В детективных фильмах или сериалах частенько показывают (то есть, еще станут показывать), как частный детектив или сыщик присутствует на похоронах босса мафии или невинной жертвы. На мой взгляд, смысла в этом нет. Все подручные главарей преступного мира и так известны, а убийца, если и явится на кладбище, полюбоваться на дело своих рук, все равно не признается в содеянном. Посмотреть, как члены семьи усопшего реагируют на смерть близкого человека? Так каждый по-своему реагирует.
Нет, детективу появляться на похоронах — только время зря тратить. Тем более, что в реальной жизни, расследуется не одно преступление, а несколько.
Подозреваю, что таким способом создатели фильма, при минимальных затратах, просто увеличивают количество экранного времени, а зритель, он же умный, все понимает и знает, что режиссер намекает на бренность бытия. Дескать — все смертны!
Будь моя воля, не пошел бы на похороны господина Сомова. Не настолько мы с ним близкие друзья, виделись всего несколько раз, но мне намекнули (не кто иной, как Лентовский), что некий Иван Александрович Чернавский, помимо должности судебного следователя по важным делам, исполняет и иные социальные роли. Например — член Благотворительного тюремного комитета (название длинное, забываю), который возглавлял покойный. Но самое главное, что он еще и сын вице-губернатора Новгородской губернии господина Чернавского. Из самого Новгорода на похороны Предводителя Череповецкого дворянства никто не прибыл (не то не успели, не то попросту не захотели), но если на панихиде и на кладбище наличествует член семьи губернского начальства, то, вроде бы, и Новгород выказал уважение нашему городу. А то, что вышеназванный член семьи живет и служит в Череповце — это неважно.
М-да… Не знаю, для чего все это нужно, но выпендриваться не стану, тем более, что я и на самом деле сын своего отца.
И панихиду отстоял, и на Покровское кладбище[1] прибыл вместе с траурной процессией. Хорошо, что сегодня не слишком холодно. Фуражка с наушниками, но на кладбище головные уборы положено снимать.
Погребальную речь заранее составлять не стал, решил, что скажу экспромтом. Разумеется, попялился и на вдову господина Сомова — Марию Ильиничну невысокую дамочку лет тридцати пяти — сорока, и на старшего сына — высокомерного поручика, от избытка благородства выпячивающего нижнюю губу. Судя по всему — отношения у мачехи с пасынком ровные, но далеко не дружеские. А у меня была некая версия…
В ожидании, пока дойдет очередь до «представителя» семьи вице-губернатора, изучал надгробные памятники. Лежат здесь не только дворяне, но и купцы, мещане. На одной плите взгляд зацепился.
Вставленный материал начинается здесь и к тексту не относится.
-- ==== Sys2Proof/Machine/Chain.lean ====
section
/-! DEFINITION. Strip chains in time: the conversion of `ptime` instants (R335), deadlines (R347), reserved cores (R349),
and which bin workgroup or upscale job of a chain is due (R345, R348). -/

namespace Sys2Proof.Machine

/-! ### Clocks and deadlines -/

/-- A `ptime` instant, in units of 2^-32 ns, converted into `cyc` (R335). -/
def State.toCyc (s : State) (t : Nat) : Int :=
  (s.servo.c0 : Int) + ((t : Int) - s.servo.p0) * s.servo.num / (s.servo.den * 2 ^ 32 : Nat)

/-- The instant t(f, k, y), in units of 2^-32 ns (R347). -/
def Chain.instant (x : Chain) (f k y : Nat) : Nat :=
  x.field 0x40 8 * 2 ^ 32 + x.field 0x48 4 + f * x.field 0x50 8 + (x.field 0x60 2 + k * x.Ho + y) * x.field 0x58 8

/-- The strip period Ts in `cyc` (R340). -/
def State.period (s : State) (x : Chain) : Nat := x.Ho * x.field 0x58 8 * s.servo.num / (s.servo.den * 2 ^ 32)

/-- The deadline of a strip converted now (R347). -/
def State.deadlineNow (s : State) (x : Chain) (f k : Nat) : Int := s.toCyc (x.instant f k 0) - x.field 0x64 4

/-- A frame of a chain by its number. -/
def Chain.frame (x : Chain) (f : Nat) : Option Frame := x.frames.find? fun r => r.num == f

/-- A frame changed. -/
def Chain.modFrame (x : Chain) (f : Nat) (g : Frame → Frame) : Chain :=
  { x with frames := x.frames.map fun r => if r.num = f then g r else r }

/-- What is kept of a strip of a frame. -/
def Chain.strip (x : Chain) (f k : Nat) : Strip :=
  match x.frame f with
  | some r => Tbl.get r.strips k
  | none => {}

/-- The deadline of a strip: as converted at its opening, else as it would be now (R347). -/
def State.deadlineFor (s : State) (x : Chain) (f k : Nat) : Int := ((x.strip f k).deadline).getD (s.deadlineNow x f k)

/-! ### Reserved cores -/

/-- The chain that reserves an atoll (R340, R349). -/
def State.reservedBy (s : State) (a : Nat) : Option Nat :=
  (s.chains.find? fun e => e.2.active && (e.2.field 0x30 8).testBit a).map (·.1)

/-- The four cores of an atoll. -/
def atollCores (a : Nat) : List Nat := (List.range 4).map (coreAt a)

/-- A chain's reserved cores in ascending logical number (R286, R349). -/
def Chain.cores (x : Chain) : List Nat := (List.range Config.cores).filter fun c => (x.field 0x30 8).testBit (atollOf c)

/-! ### What is due -/

/-- The workgroup index that a stage launch places next: a restart first, none when all are placed. -/
def Launch.nextIndex (L : Launch) (total : Nat) : Option Nat :=
  match L.restarts with
  | r :: _ => some r.index
  | [] => if L.next < total then some L.next else none

/-- The next bin workgroup of a chain: its frame, launch and index; frames go in order (R286, R348). -/
def State.nextBin (s : State) (x : Chain) : Option (Nat × Nat × Nat) :=
  x.frames.findSome? fun f => if f.shade = 0 then none else
    let L := s.launch (f.shade - 1)
    if L.used && L.checked && L.status == 0 then (L.nextIndex (x.K * x.B)).map fun n => (f.num, f.shade - 1, n) else none

/-- Whether a strip's bin workgroups may be placed: not before D − 2·Ts (R348). -/
def State.binDue (s : State) (x : Chain) (f n : Nat) : Bool :=
  decide (s.deadlineFor x f (n / x.B) - 2 * s.period x ≤ s.cyc.toNat)

/-- The reserved core of a bin workgroup (R286). -/
def Chain.binCore (x : Chain) (n : Nat) : Nat := x.cores.getD (n % x.cores.length) 0

/-- The next upscale job of a chain: its frame, launch and index. -/
def State.nextJob (s : State) (x : Chain) : Option (Nat × Nat × Nat) :=
  x.frames.findSome? fun f => if f.upscale = 0 then none else
    let L := s.launch (f.upscale - 1)
    if L.used && L.checked && L.status == 0 then (L.nextIndex x.K).map fun n => (f.num, f.upscale - 1, n) else none

/-- Whether an upscale job may be placed: source strip k + 1 has become full, or strip k has and is the frame's last; the job itself
waits for strip k (R302, R345). -/
def Chain.jobDue (x : Chain) (f k : Nat) : Bool := (x.strip f (if k + 1 < x.K then k + 1 else k)).source

/-- Whether a chain workgroup waits for a core: a due bin workgroup of that core, or a due upscale job (R349). -/
def State.chainWaits (s : State) (c : Nat) : Bool :=
  match s.reservedBy (atollOf c) with
  | none => false
  | some n =>
    let x := s.chain n
    (match s.nextBin x with
     | some (f, _, i) => s.binDue x f i && x.binCore i == c
     | none => false) ||
    (match s.nextJob x with
     | some (f, _, k) => x.jobDue f k
     | none => false)

end Sys2Proof.Machine
end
'Демидовъ Николай Петровичъ, мѣщанинъ, † 13 декабря 1882.
Отъ друзей Романова и Мохова.
Стой могильщикъ! Брось лопату!
Дай сказать прощальный стихъ
Другу нашему и брату,
Чей правдивый голосъ стихъ.
Тотъ, чей трупъ въ могилѣ хладной
Передъ нами здѣсь лежитъ,
Въ жизни нашей тусклой, смрадной,
Яркой звѣздочкой горитъ.
Въ темномъ царствѣ Плутократа (sic)
Былъ отраднымъ онъ лучемъ:
Бѣдняка-меньшого брата
Не обидѣлъ онъ ни въ чемъ.
Былъ весь вѣкъ правдивъ и честенъ
И богатства не стяжалъ,
Не терпѣлъ онъ чванства, лести
И лакейства избѣгалъ.
За общественное дѣло
Храбро недруговъ разилъ
И предъ власть имущимъ смѣло
Правду-матку говорилъ.
Спи-же, другъ нашъ незабвенный,
Помнить будемъ образъ твой.
Миръ твоимъ останкамъ бреннымъ,
Миръ душѣ твоей святой[2]!'
Интересное стихотворение. Так зачитался, что чуть не прослушал, что объявляют мою фамилию. Спасибо, Никоалй Викентьевич подтолкнул.
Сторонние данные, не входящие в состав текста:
/-- Whether the mesh slots that a launch's placement needs are free: that of its next workgroup, or, where all are placed in one
step, those of all, each with a slot of its own (R225, R287). -/
def State.meshReady (s : State) (l : Nat) : Bool :=
  let L := s.launch l
  if L.lr.coresident && !L.placed then
    L.chain == 0 || L.role != 0 || (decide (L.lr.workgroups ≤ (s.chain (L.chain - 1)).field 0x16 2) &&
      (List.range L.lr.workgroups).all (s.meshSlotFree L))
  else match L.nextIndex L.lr.workgroups with
    | some n => s.meshSlotFree L n
    | none => false

/-- Whether a launch that waits for cores could place its next workgroup now; stage launches of a chain are placed by the
strip scheduler instead, one workgroup at a time and without partners whatever their co-resident flag says. DESIGN CHOICE
(notes/assumptions/63.md). -/
def State.placeable (s : State) (l : Nat) : Bool :=
  let L := s.launch l
  let stage := L.chain != 0 && (L.role == 1 || L.role == 2)
  s.toPlace l && !stage && s.ctxState L.ctx == 0 && s.meshReady l &&
    (if L.lr.coresident && !L.placed then (s.quads l).isSome else (s.chooseCore l).isSome)

/-- The order in which launches compete for cores: class, pending-launch queues before slots, priority, readiness (R316,
R323, R325). -/
def Launch.rank (L : Launch) : List Nat :=
  [(match L.cls with | 3 => 0 | 0 => 1 | 1 => 2 | _ => 3), (if L.queue = 0 then 0 else 1), 15 - L.priority, L.ready]

/-- Lexicographic order. -/
def lexLt : List Nat → List Nat → Bool
  | a :: s, b :: t => decide (a < b) || (a == b && lexLt s t)
  | _, _ => false

/-- Whether another launch takes its cores before this one (R323). -/
def State.outranked (s : State) (l : Nat) : Bool :=
  s.launches.any fun e => e.1 != l && lexLt e.2.rank (s.launch l).rank && s.placeable e.1

/-- One workgroup of a launch placed at an index, a restart with the replay state of its record (R182, R223). -/
def State.placeIndex (s : State) (l c off n : Nat) (s7 : Nat) (stage : Option StageInfo) : State × Nat :=
  let L := s.launch l
  let r := L.lr
  let again := L.restarts.find? fun a => a.index == n
  let entry := r.code % 2 ^ 48
  let wg : Wg := match again with
    | some a => { (default : Wg) with index := n, point := a.point, count := a.count, rst := true, restart := a.pc,
                                      restartable := a.restartable, stage := stage }
    | none => { (default : Wg) with index := n, restart := entry, restartable := r.restartable, stage := stage }
  let q : Placing := {
    base := r.baseOf n, entry := wg.restart, args := r.args, groups := r.groups, s7 := s7, live := r.laneLive, wg := wg,
    needs := r.needs }
  let (s, w) := s.place c l off q
  let s := s.modLaunch l fun L => { L with
    restarts := L.restarts.filter fun a => a.index != n
    next := if again.isSome then L.next else n + 1
    lastCore := if again.isSome then L.lastCore else c + 1
    since := s.cyc.toNat
    placed := true
    firstCyc := if L.placed then L.firstCyc else s.cyc.toNat
    firstNs := if L.placed then L.firstNs else s.ptimeNs
    textAt := if L.placed then L.textAt else s.past.length }
  (s, w)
Соблюдая должное почтение и скорбь на лице, сказал, что нелепая смерть вырвала из наших рядов замечательного человека, тратившего свои силы и душевную энергию на то, чтобы наша жизнь изменилась к лучшему. Подчеркнул, что невосполнимую утрату понес не только Череповец, но и вся Новгородская губерния, потому что Череповецкий тюремный благотворительный комитет, под чутким руководством господина Сомова, был образцом для подражания со стороны всех остальных комитетов не только губернии, но и России в целом. Вдовы и сироты, оставшиеся без пропитания, всегда могли рассчитывать на небольшую, но надежную помощь. Сказал, что покойный был хорошим семьянином, верным другом и достойным представителем русского дворянства. Жизнь Николая Сергеевича Сомова была похожа на ярко горящий факел, которым он освещал путь всем остальным.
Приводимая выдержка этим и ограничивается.